- **ACTIVITY**: In the data below, give the number of lines that contain the word "codeAsData". Nothing else is needed.

- **SUPPLIED DATA**:
┏━━

-- ==== Sys2Proof/Tests/Slice0.lean ====
section
/-! SUPPORT. Small tests, and a state that meets the hypotheses of each statement. Expected values of the
`test_` theorems are those of the spec's own vectors (95_test_vectors.md, whose ids stand in the
comments) or are worked out by hand from the rule named. -/

namespace Sys2Proof.Tests

open Sys2Proof.Machine

/-! ### Helpers -/

/-- A memory from a list of cells; a later entry replaces an earlier one. -/
def memOf (cells : List (Nat × Cell)) : Memory := cells.foldl (fun m e => Memory.set m e.1 e.2) []

/-- Data cells. -/
def data (ds : List (Nat × Int)) : List (Nat × Cell) :=
  ds.map (fun e => (e.1, Cell.num (BitVec.ofInt 32 e.2)))

/-- Instruction cells. -/
def code (is : List (Nat × Instr)) : List (Nat × Cell) := is.map (fun e => (e.1, encodeCell e.2))

/-- The start state `BOOT` of the test vectors, with more data and with code. -/
def boot (ds : List (Nat × Int)) (is : List (Nat × Instr)) : State :=
  { State.reset with
    mem := memOf (data [(0, 10), (1, 900), (4, 1), (5, 1), (6, 200), (200, 1), (203, 2)] ++
      data ds ++ code is) }

/-- `BOOT` in User mode at address 1000, with its stack at 1900. -/
def userBoot (ds : List (Nat × Int)) (is : List (Nat × Instr)) : State :=
  { boot ([(0, 1000), (1, 1900)] ++ ds) is with mode := .user }

/-- `BOOT` with a second thread that is Ready (the start of V46). -/
def twoThreads (is : List (Nat × Instr)) : State :=
  boot [(5, 2), (220, 2), (223, 1), (224, 30), (225, 800)] is

/-- `twoThreads` with a given state word of thread 1. -/
def twoThreads' (w : Word) : State := (twoThreads []).poke 203 w

/-- The state after one tick. -/
def after (s : State) : State :=
  match step s with
  | .next t => t
  | .fault _ => s
  | .refused _ => s

/-- The numbers in some cells; none for an instruction cell. -/
def numbers (s : State) (as : List Nat) : List (Option Int) :=
  as.map (fun a => match s.cell a with
    | .num w => some w.toInt
    | .ins _ _ _ => none)

/-- The fault record with the words read as numbers. -/
def record (s : State) : Option (FaultCause × Int × Option Int × Option Nat × Option Int) :=
  s.fault.map (fun r => (r.cause, r.addr, r.pc.map BitVec.toInt, r.opc.map BitVec.toNat,
    r.tid.map BitVec.toInt))

/-! ### Well-formed and ill-formed cells and terms (R111, R114, R117) -/

theorem test_wf_numeric_cell_refused : (Cell.num 7).wellFormed = false := by decide
theorem test_wf_unassigned_opcode_refused : (Cell.ins 0x0E 0 0).wellFormed = false := by decide
theorem test_wf_blank_cell_refused : (Cell.ins 0x00 0 0).wellFormed = false := by decide
theorem test_wf_malformed_cell_refused : (Cell.ins 0xFE 0 0).wellFormed = false := by decide
theorem test_wf_one_operand_reserved_field_refused :
    (Cell.ins 0x08 100 7).wellFormed = false := by decide
theorem test_wf_no_operand_reserved_fields_refused :
    (Cell.ins 0x0B 1 0).wellFormed = false ∧ (Cell.ins 0x0B 0 1).wellFormed = false := by decide
theorem test_wf_accepts_well_formed_cells :
    (Cell.ins 0x01 7 100).wellFormed = true ∧ (Cell.ins 0x08 100 0).wellFormed = true ∧
      (Cell.ins 0x12 0 0).wellFormed = true := by decide
theorem test_wf_rows_that_are_no_instructions :
    Instr.blank.isInstruction = false ∧ Instr.malformed.isInstruction = false ∧
      Instr.ret.isInstruction = true := by decide

/-! ### Every constructor's word (95_test_vectors.md 2.1) -/

theorem test_decode_blank : decode 0x1000000000000000000#73 = .ok .blank ∧
    decode 0x1000000000500000007#73 = .ok .blank := by decide
theorem test_decode_set : decode 0x1010000000700000064#73 = .ok (.set 7 100) ∧
    decode 0x101800000007FFFFFFF#73 = .ok (.set (-2147483648) 2147483647) := by decide
theorem test_decode_cpy : decode 0x1020000006400000065#73 = .ok (.cpy 100 101) := by decide
theorem test_decode_cpyi : decode 0x103000000C9000000CA#73 = .ok (.cpyi 201 202) := by decide
theorem test_decode_add : decode 0x10400000064FFFFFFFD#73 = .ok (.add 100 (-3)) := by decide
theorem test_decode_addi : decode 0x1050000006400000065#73 = .ok (.addi 100 101) := by decide
theorem test_decode_subi : decode 0x1060000006400000065#73 = .ok (.subi 100 101) := by decide
theorem test_decode_jif : decode 0x107000000640000000A#73 = .ok (.jif 100 10) := by decide
theorem test_decode_push : decode 0x1080000006400000000#73 = .ok (.push 100) := by decide
theorem test_decode_pop : decode 0x1090000006500000000#73 = .ok (.pop 101) := by decide
theorem test_decode_call : decode 0x10A0000003C00000000#73 = .ok (.call 60) := by decide
theorem test_decode_ret : decode 0x10B0000000000000000#73 = .ok .ret := by decide
theorem test_decode_hlt : decode 0x10C0000000000000000#73 = .ok .hlt := by decide
theorem test_decode_user : decode 0x10D000005DC00000000#73 = .ok (.user 1500) := by decide
theorem test_decode_syscallPrn : decode 0x1100000006400000000#73 = .ok (.syscallPrn 100) := by decide
theorem test_decode_syscallHlt : decode 0x1110000000000000000#73 = .ok .syscallHlt := by decide
theorem test_decode_syscallYield : decode 0x1120000000000000000#73 = .ok .syscallYield := by decide
theorem test_decode_malformed : decode 0x1FE0000000000000000#73 = .ok .malformed := by decide
theorem test_decode_refusals :
    decode 0x10B0000000100000000#73 = .error (.reservedNotZero 0x0B) ∧
    decode 0x1080000006400000007#73 = .error (.reservedNotZero 0x08) ∧
    decode 0x10E0000000000000000#73 = .error (.unknownOpcode 0x0E) ∧
    decode 0x1FF0000000000000000#73 = .error (.unknownOpcode 0xFF) ∧
    decode 0x0AB00000000000000FF#73 = .error .notInstruction := by decide
theorem test_numeric_cell_ignores_reserved_bits :
    Cell.ofBits 0x0AB00000000000000FF#73 = .num 255 ∧
      (Cell.num (-1)).toBits = 0x00000000000FFFFFFFF#73 := by decide
theorem test_encode_words :
    encode (.set (-5) 1000) = 0x101FFFFFFFB000003E8#73 ∧ encode (.jif 0 0) = 0x1070000000000000000#73 ∧
      encode .malformed = 0x1FE0000000000000000#73 := by decide
theorem test_decodeTableWord :
    decodeTableWord 80 0x1010000000700000064 = some (.set 7 100) ∧
      decodeTableWord 80 0x10E0000000000000000 = none ∧ decodeTableWord 80 (2 ^ 73) = none := by
  decide

/-! ### The text form (95_test_vectors.md 2.1) -/

theorem test_text_set : encodeText "SET  -5\t1000".toList = .ok (.ins 0x01 (-5) 1000) := by decide
theorem test_text_syscall : encodeText "SYSCALL PRN 100".toList = .ok (.ins 0x10 100 0) := by decide
theorem test_text_blank : encodeText " \t".toList = .ok (.ins 0x00 0 0) := by decide
theorem test_text_malformed : encodeText "PUSH".toList = .ok (.ins 0xFE 0 0) ∧
    encodeText "SET x 5".toList = .ok (.ins 0xFE 0 0) ∧
    encodeText "SET 1 2 3".toList = .ok (.ins 0xFE 0 0) := by decide
theorem test_text_unknown : encodeText "MOV 1 2".toList = .ok (.ins 0xFF 0 0) ∧
    encodeText "SYSCALL FOO".toList = .ok (.ins 0xFF 0 0) ∧
    encodeText "set 1 100".toList = .ok (.ins 0xFF 0 0) := by decide
theorem test_text_out_of_range :
    encodeText "SET 2147483648 5".toList = .error .operandOutOfRange := by decide
/-- An instruction line wins over a data line of its address, wherever the two stand (R346). -/
theorem test_load_instruction_wins :
    (match State.reset.load { data := [(10, 5), (11, 6)], code := [(10, "RET".toList)] } with
      | .ok t => [t.cell 10, t.cell 11]
      | .error _ => []) = [.ins 0x0B 0 0, .num 6] := by decide

/-! ### Placing and running the first instruction -/

/-- From reset, a placed instruction is what the next tick runs: `SET 7 100` at 1000. -/
theorem test_withFetchWord_runs :
    numbers (after (State.reset.withFetchWord 80 0x1010000000700000064)) [0, 3, 100] =
      [some 1001, some 1, some 7] := by decide
/-- From reset with nothing loaded the first tick fetches `Num(0)` at 0, and the current thread id 0
names no slot (R46, R146, R245). -/
theorem test_reset_alone_halts :
    record (after State.reset) = some (.invalidThreadId, 0, some 0, none, some 0) := by decide

/-! ### One step of each instruction -/

-- V1, V2
theorem test_set : numbers (after (boot [] [(10, .set (-5) 1000)])) [1000, 0, 3] =
    [some (-5), some 11, some 1] := by decide
theorem test_set_pc : numbers (after (boot [] [(10, .set 50 0)])) [0, 3] = [some 51, some 1] := by
  decide
-- V6, V5
theorem test_cpy : numbers (after (boot [] [(10, .cpy 0 100)])) [100, 0] = [some 10, some 11] := by
  decide
theorem test_cpy_code : record (after (boot [] [(10, .cpy 11 100), (11, .hlt)])) =
    some (.codeAsData, 11, some 10, some 2, some 1) := by decide
-- S4, V7
theorem test_cpyi : numbers (after (boot [(300, 5), (301, 300)] [(10, .cpyi 301 302)]))
    [300, 301, 302, 0] = [some 5, some 300, some 5, some 11] := by decide
theorem test_cpyi_pointer : record (after (boot [(100, -1)] [(10, .cpyi 100 101)])) =
    some (.outOfBounds, -1, some 10, some 3, some 1) := by decide
-- V10, V11b
theorem test_add : numbers (after (boot [(100, 7)] [(10, .add 100 (-3))])) [100, 0, 3] =
    [some 4, some 11, some 1] := by decide
theorem test_add_overflow : record (after (boot [(100, -2147483648)] [(10, .add 100 (-1))])) =
    some (.arithmeticOverflow, 100, some 10, some 4, some 1) := by decide
-- V13b, V13
theorem test_addi : numbers (after (boot [(100, 7), (101, -10)] [(10, .addi 100 101)])) [100, 101] =
    [some (-3), some (-10)] := by decide
theorem test_addi_same : numbers (after (boot [(100, 21)] [(10, .addi 100 100)])) [100] =
    [some 42] := by decide
-- V14, V15
theorem test_subi : numbers (after (boot [(100, 7), (101, 10)] [(10, .subi 100 101)])) [100, 101] =
    [some 7, some (-3)] := by decide
theorem test_subi_overflow : record (after (boot [(101, -2147483648)] [(10, .subi 100 101)])) =
    some (.arithmeticOverflow, 101, some 10, some 6, some 1) := by decide
-- V30a, V30b
theorem test_jif_taken : numbers (after (boot [] [(10, .jif 100 50)])) [0, 3, 204, 205] =
    [some 50, some 0, some 10, some 900] := by decide
theorem test_jif_not_taken : numbers (after (boot [(100, 1)] [(10, .jif 100 50)])) [0, 3, 204, 205] =
    [some 11, some 1, some 0, some 0] := by decide
-- V21, V24
theorem test_push : numbers (after (boot [] [(10, .push 1)])) [900, 1] = [some 900, some 899] := by
  decide
theorem test_push_on_pc : numbers (after (boot [(1, 0), (100, 42)] [(10, .push 100)])) [0, 1, 3] =
    [some 43, some (-1), some 1] := by decide
-- V22, V23
theorem test_pop_sp : numbers (after (boot [(1, 899), (900, 555)] [(10, .pop 1)])) [1] =
    [some 555] := by decide
theorem test_pop_pc : numbers (after (boot [(1, 899), (900, 60)] [(10, .pop 0)])) [0, 1, 3] =
    [some 61, some 900, some 1] := by decide
-- S6, V37
theorem test_call : numbers (after (boot [] [(10, .call 60)])) [900, 1, 204, 205, 0, 3] =
    [some 11, some 899, some 10, some 899, some 60, some 0] := by decide
theorem test_call_discards : numbers (after (boot [(6, 1995)] [(10, .call 60)])) [900, 1, 1999, 0] =
    [some 0, some 900, some 0, some 10] := by decide
-- S6, V33
theorem test_ret : numbers (after (boot [(1, 899), (900, 11)] [(10, .ret)])) [0, 1, 204, 205, 3] =
    [some 11, some 900, some 10, some 899, some 0] := by decide
theorem test_ret_code : record (after (boot [] [(10, .ret), (901, .hlt)])) =
    some (.codeAsData, 901, some 10, some 11, some 1) := by decide
-- V40, V52c
theorem test_hlt : numbers (after (boot [] [(10, .hlt)])) [203, 5, 0, 4, 204] =
    [some 0, some 0, some 10, some 1, some 0] ∧
    (after (boot [] [(10, .hlt)])).haltCause = some .allThreadsDone := by decide
theorem test_hlt_switches : numbers (after (twoThreads [(10, .hlt)])) [203, 5, 4, 223, 0, 1, 204] =
    [some 0, some 1, some 2, some 2, some 30, some 800, some 0] := by decide
-- V43, V44
theorem test_user : numbers (after (boot [(1500, 1000)] [(10, .user 1500)])) [0, 204, 205, 3] =
    [some 1000, some 10, some 900, some 0] ∧
    (after (boot [(1500, 1000)] [(10, .user 1500)])).mode = .user := by decide
theorem test_user_protected : record (after (boot [(500, 1000)] [(10, .user 500)])) =
    some (.protectionViolation, 500, some 10, some 13, some 1) := by decide
-- S8, V45d
theorem test_syscallPrn : (after (boot [(100, 42)] [(10, .syscallPrn 100)])).out = [42] ∧
    (after (boot [(100, 42)] [(10, .syscallPrn 100)])).block = 100 ∧
    numbers (after (boot [(100, 42)] [(10, .syscallPrn 100)])) [0, 3] = [some 11, some 0] := by decide
theorem test_syscallPrn_code : record (after (boot [] [(10, .syscallPrn 11), (11, .hlt)])) =
    some (.codeAsData, 11, some 10, some 16, some 1) := by decide
-- V40, V52a
theorem test_syscallHlt : numbers (after (boot [] [(10, .syscallHlt)])) [203, 5, 0] =
    [some 0, some 0, some 10] := by decide
theorem test_syscallHlt_no_ready : numbers (after (boot [(5, 2)] [(10, .syscallHlt)])) [5, 4, 203, 0] =
    [some 1, some 0, some 0, some 10] ∧
    (after (boot [(5, 2)] [(10, .syscallHlt)])).haltCause = some .noReadyThread := by decide
-- V46, V47
theorem test_syscallYield : numbers (after (twoThreads [(10, .syscallYield)]))
    [203, 204, 205, 4, 223, 0, 1, 3, 5] =
    [some 1, some 11, some 900, some 2, some 2, some 30, some 800, some 0, some 2] := by decide
theorem test_syscallYield_no_ready : numbers (after (boot [] [(10, .syscallYield)]))
    [203, 204, 205, 4, 0, 5] = [some 1, some 11, some 900, some 0, some 11, some 1] := by decide
-- V48b, V48d
theorem test_blank : numbers (after (boot [] [(10, .blank)])) [203, 5, 0, 3] =
    [some 0, some 0, some 10, some 0] := by decide
theorem test_fetch_failure : numbers (after (twoThreads [])) [203, 5, 4, 223, 0, 204] =
    [some 0, some 1, some 2, some 2, some 30, some 0] := by decide
-- V49a
theorem test_malformed : record (after (boot [] [(10, .malformed)])) =
    some (.malformedOperands, 10, some 10, some 254, some 1) := by decide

┗━━

- **ANSWER SPACE**: 3